Page 60 of Stand
“I know who you were then,” he said into her hair. “And I know who you are now. And I like you just fine.”
“Well, don’t.” She tensed up, but he was rubbing her back again, and she couldn’t resist his sympathy.
“I can’t help it,” he said.
Yeah, well, she couldn’t help it either. The longer she spent with Ty, the more she found herself regretting and wishing for the end of this trip. What else could she do? Women like her didn’t get to have relationships with men like him. Forget the whole living-in-different-states thing; Sam was a rolling stone, and thelastthing Ty needed in his life was a woman who might be off on a different dig in a couple years. New zip codes excited Sam; Ty hadn’t moved out of his in a decade.
So she should be standing, brushing off her butt, and driving them where they needed to go. But oh, could she just take one more second to love his arms around her? To breathe in the comfort he offered, a comfort beyond anything sexual she’d enjoyed until now? Could she forget that in two days she’d say goodbye to his kids for the last time and might never be allowed to ask after them again? Never help Alyssa through high school the way Sam wished she’d been? Never help Matt with his college choices? Never get inside Ty’s head and find out why he smelled like wood shavings when his career seemed to be spent on a computer?
“I guess I can’t help it either,” she said.
Ty delicately peeled the wet strands of hair from her face, lifting it toward him. Sam resisted, swiping at her wet cheeks, not wanting him to see her ridiculousness. He shook his head and kept hold of her chin. “Whatever we have, Indy,” he said softly, “you won’t have to hide from me. Of all people, you don’t have to hide from me.”
“What do we have?” The billion-dollar question. She bit her lip, willing him to have the answer.
“I don’t know,” he said. “Just… right now, I guess.”
And since his hands were already on her face, it was easy to angle her mouth and kiss him, ever so lightly.
The burst of longing made Sam gasp out of proportion to the quick touch of his lips. To have this stalwart man by her side! A man who never asked anything from her, who never wanted to control her but would just be there, standing by her when she needed and waiting for her when she needed that. To have an infinity of those kisses that said so much.
Could they even—?
“God, Dad!”
The voice coincided with a pair of furry paws that tumbled into the two of them and knocked them onto the ground.Shit.
“Uh,” Ty said. Which sounded about right.
“I knew it!” Matt said. “The mean girl! Again! Jesus Christ, Dad!”
“My fault,” Sam said at once, though her voice was a mumble, her lips still numb from Ty’s light kiss. “That’s on me.”
“Stop it, Sam,” Ty said. “You don’t have to take the blame for everything.” He stood and pulled her to her feet. Cairo pulled himself out of Alyssa’s hands and gamboled around his mistress, so Sam couldn’t focus on what Ty and Matt were saying to each other. But Matt made his point by stalking away from the scene, and Alyssa followed, glancing back only to give Sam one more reproachful look.
“Well, shit,” Sam said.
Ty laughed. “I don’t even know what we’re in trouble for. Specifically.”
“Me either.” What had they said to each other? Had the kiss just been because of their closeness? Because Sam had been vulnerable? Was Matt pissed because he thought Sam was angling to replace his mother? Or because she wasn’t?
“We’d better follow them,” Ty said. “Or Matt might play on the highway just to tick me off.”

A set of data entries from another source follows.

-- ==== Sys2Proof/Tests/Slice0.lean ====
section
/-! SUPPORT. The model's own tests. Expected values are those of 95_test_vectors.md and of the rules named; the word
after `test_` says what is tried. The theorems named `witness_` show states and operands that meet the hypotheses of the
statements in Certificates/Slice0/Obligations.lean. -/
namespace Sys2Proof.Machine

/-! ### Small states -/

/-- An engine with `KT_SIZE = 4` and `MAXBITS = 64`, right after reset. -/
def small : State := State.resetWith { ktSize := 4, maxBits := some 64 }

/-- The source's scenario: `m = 25` in `b0`, `w = 7` in `b1`, the inverse in `b3`, `ACC = 14`, two table entries. -/
def loaded : State :=
  ((((small.setReg 0 25).setReg 1 7).setReg 3 18).setReg 4 13).setAcc 14 |>.ktSet 2 17 |>.ktSet 3 16

/-- The largest 64-bit number in `b0`, in `ACC` and in `KT[0]`. -/
def wide : State := ((small.setReg 0 (2 ^ 64 - 1)).setAcc (2 ^ 64 - 1)).ktSet 0 (2 ^ 64 - 1)

/-- The fault state after `INV b3, b1, b0` raised `NotCoprime`, with `CP = 1` from an earlier `GCD`. -/
def faulted : State := (loaded.setCp true).raise .notCoprime 0x11310000#32

/-- An unbounded engine whose `b0` has 65536 limbs, one more than a response can carry. -/
def huge : State := State.reset.setReg 0 (2 ^ (32 * 65535))

/-- A field of the state after one step on the given words. -/
def after {α : Type} (s : State) (ws : List Word) (f : State → α) : Option α := (nextState (step (s.setCq ws))).map f

/-- A field of the state after one command. -/
def afterExec {α : Type} (s : State) (i : Instr) (f : State → α) : Option α := (nextState (exec i s)).map f

/-- `FLT`, `CAUSE` and `FCMD`. -/
def control (s : State) : Bool × BitVec 4 × Word := (s.status.flt, s.status.cause, s.fcmd)

/-! ### Well-formedness -/

/-- The one check refuses an `LDI` with more payload words than its length field can count (rule R6). -/
theorem test_wellFormed_refuses : (Instr.ldi 0 (List.replicate 65536 0)).WellFormed = false := by
  rw [Instr.WellFormed, List.length_replicate]; decide

theorem test_wellFormed_boundary : (Instr.ldi 0 (List.replicate 65535 0)).WellFormed = true := by
  rw [Instr.WellFormed, List.length_replicate]; decide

Sam grasped Cairo’s leash more tightly and followed him back to the car.
Chapter 17
St. Louis had so much to see, so much history running through it. But Sam didn’t even bother suggesting that they do a tour when they arrived that night. She could count the number of words they’d exchanged in the car over the last few hours. They’d booked a motel on the outskirts—a cheaper place than where Sam usually stayed—that took dogs and would get them back on the highway quickly the next morning. Tonight, tomorrow night, and they would be done.
Sam focused on getting Cairo out of the back and over to a patch of grass while the others took out their backpacks. But they were waiting for her at the entrance to the lobby, so she had little time to gather herself before Matt strode through the door.

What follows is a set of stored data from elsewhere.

-- ==== Sys2Proof/Machine/Bits.lean ====
section
/-! DEFINITION. Machine/Bits.lean: bit fields, byte order, saturation, rounding and the CRCs that every chapter uses
(R7, R8, R22, R169, R171, R328). -/
namespace Sys2Proof.Machine
open Sys2Proof

/-- The field v at bits [lo+w-1:lo] of a word. -/
def fld (v lo w : Nat) : Word := BitVec.ofNat 32 ((v % 2 ^ w) * 2 ^ lo)

/-- One bit at position lo. -/
def bit (b : Bool) (lo : Nat) : Word := if b then BitVec.ofNat 32 (2 ^ lo) else 0

/-- The field [lo+w-1:lo] of a word, as a number. -/
def getf (x : Word) (lo w : Nat) : Nat := x.toNat / 2 ^ lo % 2 ^ w

/-- Bit lo of a word. -/
def getb (x : Word) (lo : Nat) : Bool := x.getLsbD lo

/-- The low w bits of n packed from a list of booleans, first at bit 0. -/
def packBits : List Bool → Nat
  | [] => 0
  | b :: bs => (if b then 1 else 0) + 2 * packBits bs

/-- Minimum with a cap: counters that saturate. -/
def satNat (cap n : Nat) : Nat := if n ≤ cap then n else cap

/-- n+1, saturating at cap. -/
def incSat (cap n : Nat) : Nat := satNat cap (n + 1)

/-- Little-endian number of a list of bytes (R8). -/
def leNat : List Byte → Nat
  | [] => 0
  | b :: bs => b.toNat + 256 * leNat bs

/-- Big-endian number of a list of bytes. -/
def beNat (bs : List Byte) : Nat := bs.foldl (fun a b => a * 256 + b.toNat) 0

/-- The k low bytes of n, least significant first (R8). -/
def leBytes : Nat → Nat → List Byte
  | 0, _ => []
  | k + 1, n => BitVec.ofNat 8 n :: leBytes k (n / 256)

/-- The k low bytes of n, most significant first. -/
def beBytes (k n : Nat) : List Byte := (leBytes k n).reverse

/-- The bytes [off, off+n) of a list, 0 past its end. -/
def slice (bs : List Byte) (off n : Nat) : List Byte :=
  let t := (bs.drop off).take n
  t ++ List.replicate (n - t.length) 0

/-- The little-endian number of the n bytes at off. -/
def leAt (bs : List Byte) (off n : Nat) : Nat := leNat (slice bs off n)

/-- The signed little-endian number of the n bytes at off. -/
def sleAt (bs : List Byte) (off n : Nat) : Int :=
  let v := leAt bs off n
  if v < 2 ^ (8 * n - 1) then (v : Int) else (v : Int) - 2 ^ (8 * n)

/-- Saturation to [-2^31, 2^31 - 1] (R169). -/
def sat32 (x : Int) : Int :=
  if x < -2147483648 then -2147483648 else if x > 2147483647 then 2147483647 else x

/-- A 32-bit word as a two's complement number. -/
def sInt (x : Word) : Int := x.toInt

/-- The low 32 bits of a number, two's complement. -/
def toW (x : Int) : Word := BitVec.ofInt 32 x

/-- n / d rounded to the nearest integer, ties to even (R171). -/
def rne (n : Int) (d : Nat) : Int :=
  let q := n / (d : Int)
  let r := n % (d : Int)
  if 2 * r < d then q else if 2 * r > d then q + 1 else if q % 2 = 0 then q else q + 1

/-- A shift to the right of n by e places with ties to even; a shift to the left when e is negative (R171). -/
def rneShift (n : Int) (e : Int) : Int :=
  if e ≤ 0 then n * 2 ^ (-e).toNat else rne n (2 ^ e.toNat)

/-- Limit x to [lo, hi]. -/
def clampI (lo hi x : Int) : Int := min (max x lo) hi

/-- One bit of CRC-16, polynomial 0x1021, most significant bit first (R22). -/
def crc16Step (c : BitVec 16) (b : Bool) : BitVec 16 :=
  let t := c.msb != b
  let s := c <<< 1
  if t then s ^^^ 0x1021#16 else s

/-- The n bits of x below position hi, most significant first. -/
def bitsMsb (x : Nat) : Nat → List Bool
  | 0 => []
  | n + 1 => x.testBit n :: bitsMsb x n

/-- CRC-16 of R22 over a list of bits, initial value 0xFFFF. -/
def crc16 (bs : List Bool) : BitVec 16 := bs.foldl crc16Step 0xFFFF#16

/-- Eight steps of CRC-32C (Castagnoli, reflected, R328) on one byte. -/
def crc32cByte (c : Word) (b : Byte) : Word :=
  let rec go : Nat → Word → Word
    | 0, c => c
    | n + 1, c => go n (if c.getLsbD 0 then (c >>> 1) ^^^ 0x82F63B78#32 else c >>> 1)
  go 8 (c ^^^ b.setWidth 32)

/-- CRC-32C with initial and final value 0xFFFF_FFFF (R328). -/
def crc32c (bs : List Byte) : Word := bs.foldl crc32cByte 0xFFFFFFFF#32 ^^^ 0xFFFFFFFF#32

/-- Replace element i of a vector by f of it. -/
def vmod {α : Type} {n : Nat} (v : Vector α n) (i : Fin n) (f : α → α) : Vector α n := v.set i (f v[i])

/-- All indices below n. -/
def fins (n : Nat) : List (Fin n) := List.finRange n

/-- The number of true entries of a list. -/
def countTrue (l : List Bool) : Nat := l.countP id

/-- The number of set bits of a 16-bit window. -/
def popcount16 (x : BitVec 16) : Nat := countTrue ((List.range 16).map fun i => x.getLsbD i)

/-- Insert a key and value into a list sorted by strictly rising key, replacing an equal key. -/
def kvSet {α : Type} (k : Nat) (v : α) : List (Nat × α) → List (Nat × α)
  | [] => [(k, v)]
  | (a, b) :: t => if k < a then (k, v) :: (a, b) :: t else if k = a then (k, v) :: t else (a, b) :: kvSet k v t

/-- The value of a key. -/
def kvGet {α : Type} (k : Nat) : List (Nat × α) → Option α
  | [] => none
  | (a, b) :: t => if k = a then some b else kvGet k t

/-- Remove a key. -/
def kvDel {α : Type} (k : Nat) : List (Nat × α) → List (Nat × α)
  | [] => []
  | (a, b) :: t => if k = a then t else (a, b) :: kvDel k t

/-- Insert into a list ordered by le, after its equals. -/
def insBy {α : Type} (le : α → α → Bool) (x : α) : List α → List α
  | [] => [x]
  | a :: t => if le a x then a :: insBy le x t else x :: a :: t

/-- Stable insertion sort. -/
def sortBy {α : Type} (le : α → α → Bool) (l : List α) : List α := l.foldl (fun acc x => insBy le x acc) []

/-- Insert a number into a strictly rising list. -/
def insSorted (k : Nat) : List Nat → List Nat
  | [] => [k]
  | a :: t => if k < a then k :: a :: t else if k = a then a :: t else a :: insSorted k t

end Sys2Proof.Machine
end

A woman came out of a room separated from the lobby by a bead curtain. Sam hadn’t seen one of those since college, and then only because one of her friends had been trying to relive the ’60s. The woman herself was young, wearing cutoffs and a T-shirt that bared her midriff. She had a baby on her hip.

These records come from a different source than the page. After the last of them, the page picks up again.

-- ==== Sys2Proof/Machine/StateIo.lean ====
section
/-! DEFINITION. Machine/StateIo.lean: ship power and lift admission, HarovLink, field outputs, fans, analog inputs, encoder ports,
GPIO and the serial ports (12_ship_power_and_lift.md, 13_harovlink.md, 15_field_io.md), with the image sections that configure
them. Defaults are the reset values. -/
namespace Sys2Proof.Machine
open Sys2Proof

/-! ### Ship power -/

/-- Section 0x50 (Table 12.2). -/
structure SpmCfg where
  source : Nat := 0
  fullKw : Nat := 0
  fallbackKw : Nat := 0
  reduceKw : Nat := 0
  redRamp : Nat := 40
  hspTimeout : Nat := 100
  regenKw : Nat := 0
  derateFan : Nat := 1000
  derateHot : Nat := 1000
deriving DecidableEq, Repr, Inhabited

/-- Section 0x52 (Table 12.3). -/
structure LiftCfg where
  axis : Fin 4 := 0
  storeAi : Fin 16 := 0
  vFs : Nat := 1
  vMin : Nat := 0
  vMax : Nat := 1
  cDf : Nat := 0
  eRes : Nat := 0
  pStMax : Nat := 0
  chopKw : Nat := 0
  pLoss : Nat := 0
  etaUp : Nat := 1000
  etaDown : Nat := 1000
  etaSt : Nat := 1000
  ratedKg : Nat := 0
  tackleKg : Nat := 0
  nmPerCount : Nat := 0
  vMinLift : Nat := 1
deriving DecidableEq, Repr, Inhabited

/-- A committed lift (R347-R354). -/
structure Lift where
  slot : Fin 256
  axis : Fin 4
  /-- HEIGHT in mm. -/
  height : Nat
  /-- Requested SPEED in mm/s. -/
  speed : Nat
  /-- ACC in mm/s^2. -/
  acc : Nat
  /-- DIR: true lowers. -/
  lower : Bool
  /-- Mass latched at START, kg (R348). -/
  mass : Nat
  /-- Position source 1 when the travel was last formed: at START, then at every evaluation (R352). -/
  p0 : Int
  /-- Travel from START to that point, in counts (R352, R438). -/
  trav : Int := 0
deriving DecidableEq, Repr, Inhabited

/-- The ship-power manager (Table 12.4). -/
structure Spm where
  /-- SPM_STAT.SRC. -/
  src : Nat := 0
  /-- SPM_STAT.LOADRED. -/
  loadRed : Bool := false
  /-- SPM_STAT.PREFTRIP. -/
  prefTrip : Bool := false
  /-- SPM_STAT.CRIT. -/
  crit : Bool := false
  /-- SPM_STAT.DERATE. -/
  derate : Bool := false
  /-- SPM_STAT.LIFT. -/
  liftSt : Nat := 0
  /-- SPM_STAT.STORE_OK. -/
  storeOk : Bool := false
  /-- SPM_STAT.MSRC. -/
  msrc : Nat := 0
  /-- SPM_BUDGET.A. -/
  a : Nat := 0
  /-- SPM_BUDGET.RAW. -/
  raw : Nat := 0
  /-- SPM_GRANT.TOTAL. -/
  total : Nat := 0
  /-- SPM_GRANT.P0MIN. -/
  p0min : Nat := 0
  /-- SPM_HOSTBUD.KW. -/
  hostBud : Nat := 0
  /-- SPM_HOSTBUD has been written and not timed out (R337). -/
  hostOk : Bool := false
  /-- SPM_HOSTMASS.KG. -/
  hostMass : Word := 0
  /-- SPM_STORE.V in 0.1 V. -/
  storeV : Nat := 0
  /-- SPM_STORE.SOC in per mille. -/
  soc : Nat := 0
  /-- SPM_LIFTV.OFFER, REQ. -/
  offer : Nat := 0
  req : Nat := 0
  /-- SPM_LIFTH.REM in mm. -/
  remH : Nat := 0
  /-- SPM_EAVAIL.KJ. -/
  eAvail : Nat := 0
  /-- The reduce ramp: the budget it started from and the whole milliseconds gone (R339). -/
  ramp : Option (Nat × Nat) := none
  lift : Option Lift := none
deriving DecidableEq, Repr, Inhabited

/-! ### HarovLink -/

/-- Section 0x51 (Table 13.3). -/
structure HlCfg where
  node : Fin 8 := 0
  nnodes : Nat := 2
  keeper : Fin 8 := 0
  role : Nat := 0
  group : Nat := 0
  master : Option (Fin 8) := none
  droop : Nat := 0
  ringId : Nat := 1
  tRated : Nat := 1
  vRated : Nat := 1
deriving DecidableEq, Repr, Inhabited

/-- What a node keeps of another beyond the frame (R379). -/
structure HlNode where
  /-- Last TAKEN and P0MIN seen, kW. -/
  taken : Nat := 0
  p0min : Nat := 0
  /-- Consecutive frames in which the slot was not FRESH. -/
  absent : Nat := 0
deriving DecidableEq, Repr, Inhabited

/-- HarovLink (Table 13.4, R366-R383). -/
structure Hl where
  link : Bool := false
  fold0 : Bool := false
  fold1 : Bool := false
  droop : Bool := false
  backup : Bool := false
  cfgErr : Bool := false
  dup : Bool := false
  crit : Bool := false
  nodes : BitVec 8 := 0
  taken : Nat := 0
  target : Nat := 0
  sum : Nat := 0
  settled : Bool := false
  mismatch : Nat := 0
  b : Nat := 0
  freezes : Nat := 0
  crc0 : Nat := 0
  crc1 : Nat := 0
  folds : Nat := 0
  /-- HL_RESERVE.KW. -/
  reserve : Nat := 0
  /-- Values of HL ports 0-3 (R368). -/
  port : Vector Word 4 := .replicate 4 0
  /-- The link has been started, at entry to OPERATE with section 0x51 (R383). -/
  on : Bool := false
  /-- The last frame this node sent, 224 bytes from CYCLE to CRC (Table 13.1). -/
  out : Option (List Byte) := none
  /-- The port it was sent on: 0 forward, 1 turned back or on its way back (R366, R378). -/
  outPort : Fin 2 := 0
  /-- Frames discarded in a row, per port, up to 2 (R378). -/
  badRun : Vector Nat 2 := .replicate 2 0
  /-- The frame of the last passage, 224 bytes from CYCLE to CRC; none before the first. -/
  frame : Option (List Byte) := none
  /-- CYCLE of the next frame this node originates. -/
  cycle : Nat := 0
  /-- This node's unaccepted offer: target node and amount (R373). -/
  offer : Option (Fin 8 × Nat) := none
  /-- Sequence of this node's latest offer, 4 bits. -/
  offerSeq : Nat := 0
  /-- The offer this node last accepted: source and sequence. -/
  accepted : Option (Fin 8 × Nat) := none
  /-- Sequence of the offer already accepted, per source, while that offer stands. -/
  seen : Vector (Option Nat) 8 := .replicate 8 none
  /-- The keeper's free pool (Procedure 13.1). -/
  pool : Nat := 0
  /-- The keeper sets FREEZE in the next frame (R377). -/
  freeze : Bool := false
  /-- The amount of the keeper's own offer accepted in the present pass (R376). -/
  acceptedNow : Nat := 0
  /-- Holdings known of the other nodes (R379). -/
  known : Vector HlNode 8 := .replicate 8 {}
  /-- Droop: T0 and v0 (R370). -/
  t0 : Int := 0
  v0 : Int := 0
  /-- The demand that HLIN field 0 of the master returns in droop. -/
  droopT : Int := 0
  /-- Consecutive fresh frames of the master, up to 8 (R371). -/
  freshRun : Nat := 0
  /-- Cycles left of the return ramp, and the droop demand it starts from (R371). -/
  rampLeft : Nat := 0
  rampFrom : Int := 0
  /-- This node has taken part in a pass (R383). -/
  joined : Bool := false
  /-- For each node the frames in which its slot was FRESH: the number of an HLIN value (R368). -/
  ver : Vector Nat 8 := .replicate 8 0
  /-- WATCH entry: the tokens are being returned (R381). -/
  leaving : Bool := false
  /-- A keeper that restarted found more held than B (R380). -/
  overB : Bool := false
deriving DecidableEq, Repr, Inhabited

/-! ### Field outputs and fans -/

/-- A section 0x40 entry (Table 15.1). -/
structure FoCfg where
  mode : Nat := 0
  offSrc : Bool := false
  noStretch : Bool := false
  faultOn : Bool := false
  idleOn : Bool := false
  pwmHz : Nat := 0
  holdMa : Nat := 0
  retry : Nat := 3
  retryT : Nat := 10
deriving DecidableEq, Repr, Inhabited

/-- One field output (Table 15.8). -/
structure FoOut where
  /-- STATE: 0 off, 1 on, 2 PWM, 3 retry wait, 4 LATCHED. -/
  st : Nat := 0
  /-- LAMP_OPEN present. -/
  opened : Bool := false
  untested : Bool := false
  method : Nat := 0
  /-- Current in mA. -/
  i : Nat := 0
  shorts : Nat := 0
  /-- Duty code applied. -/
  duty : Nat := 0
  /-- The newest value of the owner's XFER stage; none before one. -/
  y : Option Int := none
  /-- Retries left (R428). -/
  retryLeft : Nat := 0
  /-- Consecutive open and good observations (R430). -/
  openCnt : Nat := 0
  goodCnt : Nat := 0
  /-- FO_SHORT is present (Table 15.7). -/
  short : Bool := false
  /-- Instant of the last turn-on, in microseconds: the inrush and peak windows (Table 15.2). -/
  onAt : Nat := 0
  /-- Instant of the last short, until the next turn-on (R443). -/
  shortAt : Option Nat := none
  /-- Instant at which the last stretched pulse is over, 0 before the first, and at which the period after it starts (R430, R446). -/
  strTo : Nat := 0
  strNext : Nat := 0
  /-- A new duty waits for that period (R446). -/
  late : Bool := false
deriving DecidableEq, Repr, Inhabited

/-- The FIO block. -/
structure Fio where
  out : Vector FoOut 32 := .replicate 32 {}
  /-- FIO_VFO.V in 10 mV. -/
  vfo : Nat := 0
  vfoLow : Bool := false
  evIndex : Nat := 0
  evCode : Code := 0
  evIe : Bool := false
  evValid : Bool := false
deriving DecidableEq, Repr, Inhabited

/-- A section 0x41 entry (Table 15.4). -/
structure FanCfg where
  use : Bool := false
  axes : BitVec 4 := 0
  ppr : Nat := 1
  minRpm : Nat := 100
  checkDuty : Nat := 1
  supplyFo : Option (Fin 32) := none
  pair : Option (Fin 8) := none
  iLo : Nat := 0
  iHi : Nat := 1
  faultDuty : Nat := 0
  idleDuty : Nat := 0
deriving DecidableEq, Repr, Inhabited

/-- States of a fan (Table 15.8). -/
inductive FanState where
  | off | spinUp | kick | running | tachLost | stall
deriving DecidableEq, Repr, Inhabited

/-- One fan. -/
structure FanUnit where
  st : FanState := .off
  kicks : Nat := 0
  rpm : Nat := 0
  /-- Duty code applied. -/
  duty : Nat := 0
  /-- Duty code commanded. -/
  cmd : Nat := 0
  /-- The newest value of the owner's XFER stage; none before one. -/
  y : Option Int := none
deriving DecidableEq, Repr, Inhabited

/-! ### Analog inputs, encoders, GPIO, serial ports -/

/-- A section 0x42 entry (Table 15.5). -/
structure AiCfg where
  mode : Nat := 0
  avg : Nat := 0
deriving DecidableEq, Repr, Inhabited

/-- One analog input. -/
structure AiUnit where
  val : Nat := 0
  wb : Bool := false
  ovr : Bool := false
  /-- Scans summed towards the mean of 2^AVG (R436, Table 15.5). -/
  acc : Nat := 0
  n : Nat := 0
  /-- Consecutive results below 3.6 mA and above 3.8 mA (R437). -/
  lowCnt : Nat := 0
  okCnt : Nat := 0
  /-- Results delivered so far (R179). -/
  ver : Nat := 0
deriving DecidableEq, Repr, Inhabited

/-- A section 0x43 entry (Table 15.6). -/
structure EncCfg where
  inc : Bool := false
  abs : Bool := false
  bits : Nat := 10
  gray : Bool := false
  errBit : Bool := false
  errLow : Bool := false
  filt : Nat := 2
  khz : Nat := 100
  per : Nat := 50
  tmono : Nat := 5
  zlatch : Bool := false
  dir : Bool := false
deriving DecidableEq, Repr, Inhabited

/-- One encoder port. -/
structure EncPort where
  count : Word := 0
  pos : Word := 0
  zlat : Word := 0
  err : Bool := false
  frame : Bool := false
  illegal : Bool := false
  overspeed : Bool := false
  zseen : Bool := false
  /-- The source of the movement over the last 1 ms: instants and values, newest first (R440). -/
  trail : List (Nat × Word) := []
  /-- Good absolute frames so far (R179). -/
  ver : Nat := 0
deriving DecidableEq, Repr, Inhabited

/-- The GPIO block. -/
structure Gpio where
  dir : BitVec 24 := 0
  out : BitVec 24 := 0
  inp : BitVec 24 := 0
  rise : BitVec 24 := 0
  fall : BitVec 24 := 0
  flag : BitVec 24 := 0
deriving DecidableEq, Repr, Inhabited

/-- The SER block. -/
structure Ser where
  spiCtl : Word := 0
  /-- The last received SPI frame. -/
  spiData : Word := 0
  /-- The SPI frame being sent. -/
  spiTx : Word := 0
  spiBusy : Bool := false
  uartCtl : Word := 0x0001C200
  utx : List Byte := []
  urx : List Byte := []
  i2cCtl : Word := 0
  i2cData : Byte := 0
  i2cBusy : Bool := false
  nack : Bool := false
deriving DecidableEq, Repr, Inhabited

end Sys2Proof.Machine
end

“Hi there!” she said through a wad of gum. The baby looked just like her, blond and big-eyed, though unlike her cheery welcome, it was solemnly gazing at Sam while one chubby hand had half the woman’s breast in its grip.
“Hello,” Sam said, trying to remember how to be a normal, polite human being. “I called earlier. Fielding? Two twins?”
“Oh sure!” said the woman—actually, the more she talked, the more Sam wondered if she was even twenty-one yet—“so glad you made it!” She sat the baby down on the countertop and pulled a tablet from under it with one hand, keeping one hand on the child’s chubby leg as she did so. “I’m Tammy, by the way.”